** Opening RECORDS FOR PROCESSING block **
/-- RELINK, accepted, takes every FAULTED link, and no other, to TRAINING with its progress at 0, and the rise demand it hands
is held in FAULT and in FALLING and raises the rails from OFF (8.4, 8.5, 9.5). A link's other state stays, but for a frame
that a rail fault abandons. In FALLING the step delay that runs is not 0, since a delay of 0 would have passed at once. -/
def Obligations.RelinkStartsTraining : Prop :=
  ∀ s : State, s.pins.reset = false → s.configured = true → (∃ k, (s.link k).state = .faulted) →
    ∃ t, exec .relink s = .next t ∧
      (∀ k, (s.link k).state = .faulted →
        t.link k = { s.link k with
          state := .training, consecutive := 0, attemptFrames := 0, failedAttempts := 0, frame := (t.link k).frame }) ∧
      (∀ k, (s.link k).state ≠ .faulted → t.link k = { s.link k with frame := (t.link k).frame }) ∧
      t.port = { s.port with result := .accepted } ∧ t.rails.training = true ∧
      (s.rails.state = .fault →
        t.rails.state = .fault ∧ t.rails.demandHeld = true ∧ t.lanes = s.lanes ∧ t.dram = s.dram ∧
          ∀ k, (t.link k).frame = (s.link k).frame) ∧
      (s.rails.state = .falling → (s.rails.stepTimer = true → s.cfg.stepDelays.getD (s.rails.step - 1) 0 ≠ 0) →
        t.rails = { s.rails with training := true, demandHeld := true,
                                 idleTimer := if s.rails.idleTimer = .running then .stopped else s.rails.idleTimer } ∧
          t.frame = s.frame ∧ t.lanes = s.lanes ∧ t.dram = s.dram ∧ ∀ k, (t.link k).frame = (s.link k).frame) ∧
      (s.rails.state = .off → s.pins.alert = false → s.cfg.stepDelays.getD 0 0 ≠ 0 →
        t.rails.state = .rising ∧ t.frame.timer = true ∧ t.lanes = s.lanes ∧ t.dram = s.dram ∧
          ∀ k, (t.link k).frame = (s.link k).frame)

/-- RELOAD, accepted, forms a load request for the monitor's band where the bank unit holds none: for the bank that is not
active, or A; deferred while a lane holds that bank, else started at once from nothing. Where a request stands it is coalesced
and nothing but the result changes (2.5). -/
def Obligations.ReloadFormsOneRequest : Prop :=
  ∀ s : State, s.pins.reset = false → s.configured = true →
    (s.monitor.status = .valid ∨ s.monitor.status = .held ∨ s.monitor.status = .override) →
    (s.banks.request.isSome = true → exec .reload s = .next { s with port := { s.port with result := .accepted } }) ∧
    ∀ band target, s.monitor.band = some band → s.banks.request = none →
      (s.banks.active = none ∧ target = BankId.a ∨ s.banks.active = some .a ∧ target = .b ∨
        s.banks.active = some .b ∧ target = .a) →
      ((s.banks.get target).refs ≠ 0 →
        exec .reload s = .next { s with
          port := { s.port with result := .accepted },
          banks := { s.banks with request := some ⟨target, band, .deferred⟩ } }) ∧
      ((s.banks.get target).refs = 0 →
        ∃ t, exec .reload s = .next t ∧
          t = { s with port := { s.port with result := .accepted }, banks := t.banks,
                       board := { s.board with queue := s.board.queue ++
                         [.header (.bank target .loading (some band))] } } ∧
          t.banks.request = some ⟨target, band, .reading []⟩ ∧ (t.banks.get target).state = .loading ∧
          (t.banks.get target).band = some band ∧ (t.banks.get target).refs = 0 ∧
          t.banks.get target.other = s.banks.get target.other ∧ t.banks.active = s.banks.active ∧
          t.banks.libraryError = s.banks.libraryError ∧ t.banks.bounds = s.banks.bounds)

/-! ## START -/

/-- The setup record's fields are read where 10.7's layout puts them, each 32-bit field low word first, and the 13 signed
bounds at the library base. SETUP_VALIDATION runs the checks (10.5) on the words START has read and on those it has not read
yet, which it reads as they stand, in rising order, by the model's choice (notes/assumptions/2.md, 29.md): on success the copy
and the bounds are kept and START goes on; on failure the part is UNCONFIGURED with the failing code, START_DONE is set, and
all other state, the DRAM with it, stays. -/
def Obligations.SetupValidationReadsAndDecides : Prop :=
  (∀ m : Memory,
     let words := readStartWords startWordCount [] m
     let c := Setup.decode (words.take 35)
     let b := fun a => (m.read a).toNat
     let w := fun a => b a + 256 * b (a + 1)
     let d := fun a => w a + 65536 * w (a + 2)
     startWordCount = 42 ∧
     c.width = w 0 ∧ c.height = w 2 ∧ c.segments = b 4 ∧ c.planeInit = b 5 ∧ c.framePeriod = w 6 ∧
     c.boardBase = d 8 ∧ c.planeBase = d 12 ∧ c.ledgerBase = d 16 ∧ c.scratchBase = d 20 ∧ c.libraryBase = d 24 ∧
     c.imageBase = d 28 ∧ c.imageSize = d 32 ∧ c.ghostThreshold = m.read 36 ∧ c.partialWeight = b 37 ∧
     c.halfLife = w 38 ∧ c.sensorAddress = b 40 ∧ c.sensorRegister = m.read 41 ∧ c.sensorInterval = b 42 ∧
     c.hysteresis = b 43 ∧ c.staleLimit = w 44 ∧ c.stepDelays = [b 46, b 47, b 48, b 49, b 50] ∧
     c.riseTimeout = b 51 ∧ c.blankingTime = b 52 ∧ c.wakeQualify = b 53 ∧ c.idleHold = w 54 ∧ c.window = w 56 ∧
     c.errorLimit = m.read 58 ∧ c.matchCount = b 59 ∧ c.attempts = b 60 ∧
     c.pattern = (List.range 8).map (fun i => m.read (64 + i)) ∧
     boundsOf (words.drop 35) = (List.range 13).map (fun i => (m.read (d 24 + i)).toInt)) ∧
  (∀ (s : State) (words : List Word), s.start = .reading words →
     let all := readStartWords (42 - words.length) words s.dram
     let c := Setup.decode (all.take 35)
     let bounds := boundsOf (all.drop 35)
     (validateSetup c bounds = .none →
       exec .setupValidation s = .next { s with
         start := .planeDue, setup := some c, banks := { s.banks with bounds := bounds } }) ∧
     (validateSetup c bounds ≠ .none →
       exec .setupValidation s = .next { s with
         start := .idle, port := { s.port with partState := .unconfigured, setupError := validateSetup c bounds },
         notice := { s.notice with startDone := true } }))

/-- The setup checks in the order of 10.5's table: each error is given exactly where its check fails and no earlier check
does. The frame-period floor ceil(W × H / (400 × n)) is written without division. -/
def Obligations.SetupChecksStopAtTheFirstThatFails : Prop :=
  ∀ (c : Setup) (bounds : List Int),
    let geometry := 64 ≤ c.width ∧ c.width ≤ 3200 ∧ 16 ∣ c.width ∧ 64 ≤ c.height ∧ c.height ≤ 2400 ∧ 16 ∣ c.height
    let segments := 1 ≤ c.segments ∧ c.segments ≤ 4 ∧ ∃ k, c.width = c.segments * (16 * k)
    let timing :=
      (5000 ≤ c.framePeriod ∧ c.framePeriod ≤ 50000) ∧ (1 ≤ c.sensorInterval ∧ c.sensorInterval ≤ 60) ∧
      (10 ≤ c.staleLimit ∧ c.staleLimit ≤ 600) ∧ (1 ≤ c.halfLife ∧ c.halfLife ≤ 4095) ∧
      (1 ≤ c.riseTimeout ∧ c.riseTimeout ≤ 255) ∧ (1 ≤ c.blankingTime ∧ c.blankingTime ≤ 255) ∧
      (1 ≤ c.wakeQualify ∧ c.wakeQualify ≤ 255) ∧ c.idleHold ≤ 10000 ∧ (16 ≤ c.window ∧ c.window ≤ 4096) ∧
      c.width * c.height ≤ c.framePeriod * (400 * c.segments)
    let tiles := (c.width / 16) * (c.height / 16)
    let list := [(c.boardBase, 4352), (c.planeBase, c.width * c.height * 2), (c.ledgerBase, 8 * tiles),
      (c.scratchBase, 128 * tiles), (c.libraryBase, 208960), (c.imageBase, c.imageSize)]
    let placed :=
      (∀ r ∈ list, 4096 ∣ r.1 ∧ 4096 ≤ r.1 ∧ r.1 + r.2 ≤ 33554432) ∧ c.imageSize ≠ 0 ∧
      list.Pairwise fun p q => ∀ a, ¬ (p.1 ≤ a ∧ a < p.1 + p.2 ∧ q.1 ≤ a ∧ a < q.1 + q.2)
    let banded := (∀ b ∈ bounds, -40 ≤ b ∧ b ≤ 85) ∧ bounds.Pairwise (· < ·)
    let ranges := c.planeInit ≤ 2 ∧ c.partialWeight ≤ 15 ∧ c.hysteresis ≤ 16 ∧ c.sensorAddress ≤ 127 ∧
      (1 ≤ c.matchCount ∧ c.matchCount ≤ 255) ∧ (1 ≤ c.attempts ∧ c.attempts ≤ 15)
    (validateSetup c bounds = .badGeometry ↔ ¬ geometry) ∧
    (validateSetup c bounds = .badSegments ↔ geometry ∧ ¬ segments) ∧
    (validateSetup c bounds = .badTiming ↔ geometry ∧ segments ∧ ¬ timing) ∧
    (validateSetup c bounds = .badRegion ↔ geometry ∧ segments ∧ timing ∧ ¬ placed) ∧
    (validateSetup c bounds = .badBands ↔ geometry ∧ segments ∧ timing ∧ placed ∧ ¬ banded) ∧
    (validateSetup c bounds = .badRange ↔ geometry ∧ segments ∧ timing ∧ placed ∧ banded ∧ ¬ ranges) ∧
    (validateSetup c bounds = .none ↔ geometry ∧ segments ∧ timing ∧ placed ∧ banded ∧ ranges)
** Closing RECORDS FOR PROCESSING block **
** Opening RECORDS FOR PROCESSING block **
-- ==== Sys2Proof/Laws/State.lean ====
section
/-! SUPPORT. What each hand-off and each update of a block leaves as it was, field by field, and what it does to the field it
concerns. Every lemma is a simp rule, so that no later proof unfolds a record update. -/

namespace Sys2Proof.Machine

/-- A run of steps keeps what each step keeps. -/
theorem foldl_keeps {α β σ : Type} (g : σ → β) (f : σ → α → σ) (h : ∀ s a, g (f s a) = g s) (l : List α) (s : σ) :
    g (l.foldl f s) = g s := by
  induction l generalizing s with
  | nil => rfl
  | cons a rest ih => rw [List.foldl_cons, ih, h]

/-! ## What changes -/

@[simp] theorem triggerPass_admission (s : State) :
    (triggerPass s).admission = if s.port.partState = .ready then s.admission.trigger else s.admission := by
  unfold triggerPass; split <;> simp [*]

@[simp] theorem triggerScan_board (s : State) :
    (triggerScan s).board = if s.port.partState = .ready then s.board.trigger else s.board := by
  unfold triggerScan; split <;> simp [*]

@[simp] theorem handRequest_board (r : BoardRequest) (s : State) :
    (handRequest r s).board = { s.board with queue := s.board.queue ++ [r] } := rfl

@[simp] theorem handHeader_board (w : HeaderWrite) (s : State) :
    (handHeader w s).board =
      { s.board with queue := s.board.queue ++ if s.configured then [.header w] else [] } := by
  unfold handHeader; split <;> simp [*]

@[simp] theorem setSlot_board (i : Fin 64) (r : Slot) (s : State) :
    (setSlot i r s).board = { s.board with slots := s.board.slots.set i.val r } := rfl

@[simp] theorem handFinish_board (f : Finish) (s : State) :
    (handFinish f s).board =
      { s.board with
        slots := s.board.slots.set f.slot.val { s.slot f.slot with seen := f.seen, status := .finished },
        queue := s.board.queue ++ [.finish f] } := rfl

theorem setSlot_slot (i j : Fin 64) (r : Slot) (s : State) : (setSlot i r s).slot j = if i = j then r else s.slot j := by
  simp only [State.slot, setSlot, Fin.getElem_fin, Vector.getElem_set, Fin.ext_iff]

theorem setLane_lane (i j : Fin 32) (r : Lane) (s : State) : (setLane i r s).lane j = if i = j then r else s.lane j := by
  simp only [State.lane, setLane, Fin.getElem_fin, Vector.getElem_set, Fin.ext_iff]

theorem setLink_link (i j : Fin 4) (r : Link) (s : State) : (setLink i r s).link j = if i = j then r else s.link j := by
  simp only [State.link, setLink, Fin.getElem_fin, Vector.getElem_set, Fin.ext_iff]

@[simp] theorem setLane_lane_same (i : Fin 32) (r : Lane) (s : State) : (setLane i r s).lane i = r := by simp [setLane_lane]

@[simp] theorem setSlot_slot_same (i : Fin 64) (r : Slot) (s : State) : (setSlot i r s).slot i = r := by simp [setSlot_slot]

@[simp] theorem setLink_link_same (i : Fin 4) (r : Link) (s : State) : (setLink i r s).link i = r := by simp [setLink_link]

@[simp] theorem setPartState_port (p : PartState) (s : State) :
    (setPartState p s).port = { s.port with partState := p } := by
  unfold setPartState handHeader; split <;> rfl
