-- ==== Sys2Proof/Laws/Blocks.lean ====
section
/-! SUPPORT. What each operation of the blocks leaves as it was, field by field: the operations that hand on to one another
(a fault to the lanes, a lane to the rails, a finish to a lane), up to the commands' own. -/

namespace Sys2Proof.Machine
** Closing RECORDS FOR PROCESSING block **
Reproduce every line of the records containing the string "riseTimeout".

• RESPONSE TO THIS EXERCISE
     c.riseTimeout = b 51 ∧ c.blankingTime = b 52 ∧ c.wakeQualify = b 53 ∧ c.idleHold = w 54 ∧ c.window = w 56 ∧
      (1 ≤ c.riseTimeout ∧ c.riseTimeout ≤ 255) ∧ (1 ≤ c.blankingTime ∧ c.blankingTime ≤ 255) ∧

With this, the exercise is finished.